While Mr. Bayard was writing the letter, Bobby went out to give Tom the result of the consultation. The runaway received it with a great show of emotion, and begged and pleaded to have the decision reversed. But Bobby, though he would gladly have done anything for him which was consistent with his duty, was firm as a rock, and positively refused to have anything to do with him until he obtained his father's consent; or, if there was any such trouble as he asserted, his mother's consent.
 
Tom left the store, apparently "more in sorrow than in anger." His bullying nature seemed to be cast out, and Bobby could not but feel sorry for him. Duty was imperative, as it always is, and it must be done "now or never."
 
During the day the little merchant attended to the packing of his stock, and to such other preparations as were required for his journey. He must take the steamer that evening for Bath, and when the time for his departure arrived, he was attended to the wharf by Mr. Bayard and Ellen, with whom he had passed the afternoon. The bookseller assisted him in procuring his ticket and berth, and gave him such instructions as his inexperience demanded.
 
The last bell rang, the fasts were cast off, and the great wheels of the steamer began to turn. Our hero, who had never been on the water in a steamboat, or indeed anything bigger than a punt on the river at home, was much interested and excited by his novel position. He seated himself on the promenade deck, and watched with wonder the boiling, surging waters astern of the steamer.
 
How powerful is man, the author of that mighty machine that bore him so swiftly over the deep blue waters! Bobby was a little philosopher, as we have before had occasion to remark, and he was decidedly of the opinion that the steamboat was a great institution.

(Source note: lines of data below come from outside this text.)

/-! ### `State.updSession` -/

@[simp] theorem State.updSession_pow (n : Nat) (f : Session → Session) (s : State) : (s.updSession n f).pow = s.pow := rfl
@[simp] theorem State.updSession_boot (n : Nat) (f : Session → Session) (s : State) : (s.updSession n f).boot = s.boot := rfl
@[simp] theorem State.updSession_regs (n : Nat) (f : Session → Session) (s : State) : (s.updSession n f).regs = s.regs := rfl
@[simp] theorem State.updSession_log (n : Nat) (f : Session → Session) (s : State) : (s.updSession n f).log = s.log := rfl
@[simp] theorem State.updSession_tel (n : Nat) (f : Session → Session) (s : State) : (s.updSession n f).tel = s.tel := rfl
@[simp] theorem State.updSession_i3c (n : Nat) (f : Session → Session) (s : State) : (s.updSession n f).i3c = s.i3c := rfl
@[simp] theorem State.updSession_fingerprint (n : Nat) (f : Session → Session) (s : State) : (s.updSession n f).fingerprint = s.fingerprint := rfl
@[simp] theorem State.updSession_ptns (n : Nat) (f : Session → Session) (s : State) : (s.updSession n f).ptns = s.ptns := rfl
@[simp] theorem State.updSession_ptnGen (n : Nat) (f : Session → Session) (s : State) : (s.updSession n f).ptnGen = s.ptnGen := rfl
@[simp] theorem State.updSession_host_ctxs (n : Nat) (f : Session → Session) (s : State) : (s.updSession n f).host.ctxs = s.host.ctxs := rfl
@[simp] theorem State.updSession_host_queues (n : Nat) (f : Session → Session) (s : State) : (s.updSession n f).host.queues = s.host.queues := rfl
@[simp] theorem State.updSession_host_chains (n : Nat) (f : Session → Session) (s : State) : (s.updSession n f).host.chains = s.host.chains := rfl
@[simp] theorem State.updSession_host_ports (n : Nat) (f : Session → Session) (s : State) : (s.updSession n f).host.ports = s.host.ports := rfl
@[simp] theorem State.updSession_host_mportUp (n : Nat) (f : Session → Session) (s : State) : (s.updSession n f).host.mportUp = s.host.mportUp := rfl
@[simp] theorem State.updSession_host_keySerials (n : Nat) (f : Session → Session) (s : State) : (s.updSession n f).host.keySerials = s.host.keySerials := rfl
@[simp] theorem State.updSession_trust (n : Nat) (f : Session → Session) (s : State) : (s.updSession n f).trust = s.trust := rfl
@[simp] theorem State.updSession_store (n : Nat) (f : Session → Session) (s : State) : (s.updSession n f).store = s.store := rfl
@[simp] theorem State.updSession_hbm (n : Nat) (f : Session → Session) (s : State) : (s.updSession n f).hbm = s.hbm := rfl
@[simp] theorem State.updSession_flash (n : Nat) (f : Session → Session) (s : State) : (s.updSession n f).flash = s.flash := rfl
@[simp] theorem State.updSession_staging (n : Nat) (f : Session → Session) (s : State) : (s.updSession n f).staging = s.staging := rfl
@[simp] theorem State.updSession_eng (n : Nat) (f : Session → Session) (s : State) : (s.updSession n f).eng = s.eng := rfl
@[simp] theorem State.updSession_slots (n : Nat) (f : Session → Session) (s : State) : (s.updSession n f).slots = s.slots := rfl
@[simp] theorem State.updSession_rcl (n : Nat) (f : Session → Session) (s : State) : (s.updSession n f).rcl = s.rcl := rfl
@[simp] theorem State.updSession_cmds (n : Nat) (f : Session → Session) (s : State) : (s.updSession n f).cmds = s.cmds := rfl
@[simp] theorem State.updSession_map (n : Nat) (f : Session → Session) (s : State) : (s.updSession n f).map = s.map := rfl
@[simp] theorem State.updSession_fab (n : Nat) (f : Session → Session) (s : State) : (s.updSession n f).fab = s.fab := rfl
@[simp] theorem State.updSession_out (n : Nat) (f : Session → Session) (s : State) : (s.updSession n f).out = s.out := rfl
@[simp] theorem State.updSession_freeCtr (n : Nat) (f : Session → Session) (s : State) : (s.updSession n f).freeCtr = s.freeCtr := rfl
@[simp] theorem State.updSession_pending (n : Nat) (f : Session → Session) (s : State) : (s.updSession n f).pending = s.pending := rfl

/-! ### `State.updPort` -/

@[simp] theorem State.updPort_pow (n : Nat) (f : Port → Port) (s : State) : (s.updPort n f).pow = s.pow := rfl
@[simp] theorem State.updPort_boot (n : Nat) (f : Port → Port) (s : State) : (s.updPort n f).boot = s.boot := rfl
@[simp] theorem State.updPort_regs (n : Nat) (f : Port → Port) (s : State) : (s.updPort n f).regs = s.regs := rfl
@[simp] theorem State.updPort_log (n : Nat) (f : Port → Port) (s : State) : (s.updPort n f).log = s.log := rfl
@[simp] theorem State.updPort_tel (n : Nat) (f : Port → Port) (s : State) : (s.updPort n f).tel = s.tel := rfl
@[simp] theorem State.updPort_i3c (n : Nat) (f : Port → Port) (s : State) : (s.updPort n f).i3c = s.i3c := rfl
@[simp] theorem State.updPort_fingerprint (n : Nat) (f : Port → Port) (s : State) : (s.updPort n f).fingerprint = s.fingerprint := rfl
@[simp] theorem State.updPort_ptns (n : Nat) (f : Port → Port) (s : State) : (s.updPort n f).ptns = s.ptns := rfl
@[simp] theorem State.updPort_ptnGen (n : Nat) (f : Port → Port) (s : State) : (s.updPort n f).ptnGen = s.ptnGen := rfl
@[simp] theorem State.updPort_host_ctxs (n : Nat) (f : Port → Port) (s : State) : (s.updPort n f).host.ctxs = s.host.ctxs := rfl
@[simp] theorem State.updPort_host_queues (n : Nat) (f : Port → Port) (s : State) : (s.updPort n f).host.queues = s.host.queues := rfl
@[simp] theorem State.updPort_host_chains (n : Nat) (f : Port → Port) (s : State) : (s.updPort n f).host.chains = s.host.chains := rfl
@[simp] theorem State.updPort_host_sessions (n : Nat) (f : Port → Port) (s : State) : (s.updPort n f).host.sessions = s.host.sessions := rfl
@[simp] theorem State.updPort_host_mportUp (n : Nat) (f : Port → Port) (s : State) : (s.updPort n f).host.mportUp = s.host.mportUp := rfl
@[simp] theorem State.updPort_host_keySerials (n : Nat) (f : Port → Port) (s : State) : (s.updPort n f).host.keySerials = s.host.keySerials := rfl
@[simp] theorem State.updPort_trust (n : Nat) (f : Port → Port) (s : State) : (s.updPort n f).trust = s.trust := rfl
@[simp] theorem State.updPort_store (n : Nat) (f : Port → Port) (s : State) : (s.updPort n f).store = s.store := rfl
@[simp] theorem State.updPort_hbm (n : Nat) (f : Port → Port) (s : State) : (s.updPort n f).hbm = s.hbm := rfl
@[simp] theorem State.updPort_flash (n : Nat) (f : Port → Port) (s : State) : (s.updPort n f).flash = s.flash := rfl
@[simp] theorem State.updPort_staging (n : Nat) (f : Port → Port) (s : State) : (s.updPort n f).staging = s.staging := rfl
@[simp] theorem State.updPort_eng (n : Nat) (f : Port → Port) (s : State) : (s.updPort n f).eng = s.eng := rfl
@[simp] theorem State.updPort_slots (n : Nat) (f : Port → Port) (s : State) : (s.updPort n f).slots = s.slots := rfl
@[simp] theorem State.updPort_rcl (n : Nat) (f : Port → Port) (s : State) : (s.updPort n f).rcl = s.rcl := rfl
@[simp] theorem State.updPort_cmds (n : Nat) (f : Port → Port) (s : State) : (s.updPort n f).cmds = s.cmds := rfl
@[simp] theorem State.updPort_map (n : Nat) (f : Port → Port) (s : State) : (s.updPort n f).map = s.map := rfl
@[simp] theorem State.updPort_fab (n : Nat) (f : Port → Port) (s : State) : (s.updPort n f).fab = s.fab := rfl
@[simp] theorem State.updPort_out (n : Nat) (f : Port → Port) (s : State) : (s.updPort n f).out = s.out := rfl
@[simp] theorem State.updPort_freeCtr (n : Nat) (f : Port → Port) (s : State) : (s.updPort n f).freeCtr = s.freeCtr := rfl
@[simp] theorem State.updPort_pending (n : Nat) (f : Port → Port) (s : State) : (s.updPort n f).pending = s.pending := rfl

/-! ### `State.updChain` -/

@[simp] theorem State.updChain_pow (p n : Nat) (f : Chain → Chain) (s : State) : (s.updChain p n f).pow = s.pow := rfl
@[simp] theorem State.updChain_boot (p n : Nat) (f : Chain → Chain) (s : State) : (s.updChain p n f).boot = s.boot := rfl
@[simp] theorem State.updChain_regs (p n : Nat) (f : Chain → Chain) (s : State) : (s.updChain p n f).regs = s.regs := rfl
@[simp] theorem State.updChain_log (p n : Nat) (f : Chain → Chain) (s : State) : (s.updChain p n f).log = s.log := rfl
@[simp] theorem State.updChain_tel (p n : Nat) (f : Chain → Chain) (s : State) : (s.updChain p n f).tel = s.tel := rfl
@[simp] theorem State.updChain_i3c (p n : Nat) (f : Chain → Chain) (s : State) : (s.updChain p n f).i3c = s.i3c := rfl
@[simp] theorem State.updChain_fingerprint (p n : Nat) (f : Chain → Chain) (s : State) : (s.updChain p n f).fingerprint = s.fingerprint := rfl
@[simp] theorem State.updChain_ptns (p n : Nat) (f : Chain → Chain) (s : State) : (s.updChain p n f).ptns = s.ptns := rfl
@[simp] theorem State.updChain_ptnGen (p n : Nat) (f : Chain → Chain) (s : State) : (s.updChain p n f).ptnGen = s.ptnGen := rfl
@[simp] theorem State.updChain_host_ctxs (p n : Nat) (f : Chain → Chain) (s : State) : (s.updChain p n f).host.ctxs = s.host.ctxs := rfl
@[simp] theorem State.updChain_host_queues (p n : Nat) (f : Chain → Chain) (s : State) : (s.updChain p n f).host.queues = s.host.queues := rfl
@[simp] theorem State.updChain_host_sessions (p n : Nat) (f : Chain → Chain) (s : State) : (s.updChain p n f).host.sessions = s.host.sessions := rfl
@[simp] theorem State.updChain_host_ports (p n : Nat) (f : Chain → Chain) (s : State) : (s.updChain p n f).host.ports = s.host.ports := rfl
@[simp] theorem State.updChain_host_mportUp (p n : Nat) (f : Chain → Chain) (s : State) : (s.updChain p n f).host.mportUp = s.host.mportUp := rfl
@[simp] theorem State.updChain_host_keySerials (p n : Nat) (f : Chain → Chain) (s : State) : (s.updChain p n f).host.keySerials = s.host.keySerials := rfl
@[simp] theorem State.updChain_trust (p n : Nat) (f : Chain → Chain) (s : State) : (s.updChain p n f).trust = s.trust := rfl
@[simp] theorem State.updChain_store (p n : Nat) (f : Chain → Chain) (s : State) : (s.updChain p n f).store = s.store := rfl
@[simp] theorem State.updChain_hbm (p n : Nat) (f : Chain → Chain) (s : State) : (s.updChain p n f).hbm = s.hbm := rfl
@[simp] theorem State.updChain_flash (p n : Nat) (f : Chain → Chain) (s : State) : (s.updChain p n f).flash = s.flash := rfl
@[simp] theorem State.updChain_staging (p n : Nat) (f : Chain → Chain) (s : State) : (s.updChain p n f).staging = s.staging := rfl
@[simp] theorem State.updChain_eng (p n : Nat) (f : Chain → Chain) (s : State) : (s.updChain p n f).eng = s.eng := rfl
@[simp] theorem State.updChain_slots (p n : Nat) (f : Chain → Chain) (s : State) : (s.updChain p n f).slots = s.slots := rfl
@[simp] theorem State.updChain_rcl (p n : Nat) (f : Chain → Chain) (s : State) : (s.updChain p n f).rcl = s.rcl := rfl
@[simp] theorem State.updChain_cmds (p n : Nat) (f : Chain → Chain) (s : State) : (s.updChain p n f).cmds = s.cmds := rfl
@[simp] theorem State.updChain_map (p n : Nat) (f : Chain → Chain) (s : State) : (s.updChain p n f).map = s.map := rfl
@[simp] theorem State.updChain_fab (p n : Nat) (f : Chain → Chain) (s : State) : (s.updChain p n f).fab = s.fab := rfl
@[simp] theorem State.updChain_out (p n : Nat) (f : Chain → Chain) (s : State) : (s.updChain p n f).out = s.out := rfl
@[simp] theorem State.updChain_freeCtr (p n : Nat) (f : Chain → Chain) (s : State) : (s.updChain p n f).freeCtr = s.freeCtr := rfl
@[simp] theorem State.updChain_pending (p n : Nat) (f : Chain → Chain) (s : State) : (s.updChain p n f).pending = s.pending := rfl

When he had in some measure conquered his amazement, and the first ideas of sublimity which the steamer and the sea were calculated to excite in a poetical imagination, he walked forward to take a closer survey of the machinery. After all, there was something rather comical in the affair. The steam hissed and sputtered, and the great walking beam kept flying up and down; and the sum total of Bobby's philosophy was, that it was funny these things should make the boat go so like a race horse over the water.
 
Then he took a look into the pilot house, and it seemed more funny that turning that big wheel should steer the boat. But the wind blew rather fresh at the forward part of the boat, and as Bobby's philosophy was not proof against it, he returned to the promenade deck, which was sheltered from the severity of the blast. He had got reconciled to the whole thing, and ceased to bother his head about the big wheel, the sputtering steam, and the walking beam; so he seated himself, and began to wonder what all the people in Riverdale were about.
 
"All them as hasn't paid their fare, please walk up to the cap'n's office and s-e-t-t-l-e!" shouted a colored boy, presenting himself just then, and furiously ringing a large hand bell.
 
"I have just settled," said Bobby, alluding to his comfortable seat.
 
But the allusion was so indefinite to the colored boy that he thought himself insulted. He did not appear to be a very amiable boy, for his fist was doubled up, and with sundry big oaths, he threatened to annihilate the little merchant for his insolence.
 
"I didn't say anything that need offend you," replied Bobby. "I meant nothing."
 
"You lie! You did!"
 
He was on the point of administering a blow with his fist, when a third party appeared on the ground, and without waiting to hear the merits of the case, struck the negro a blow which had nearly floored him.
 
Some of the passengers now interfered, and the colored boy was prevented from executing vengeance on the assailant.
 
"Strike that fellow and you strike me!" said he who had struck the blow.
 
"Tom Spicer!" exclaimed Bobby, astonished and chagrined at the presence of the runaway.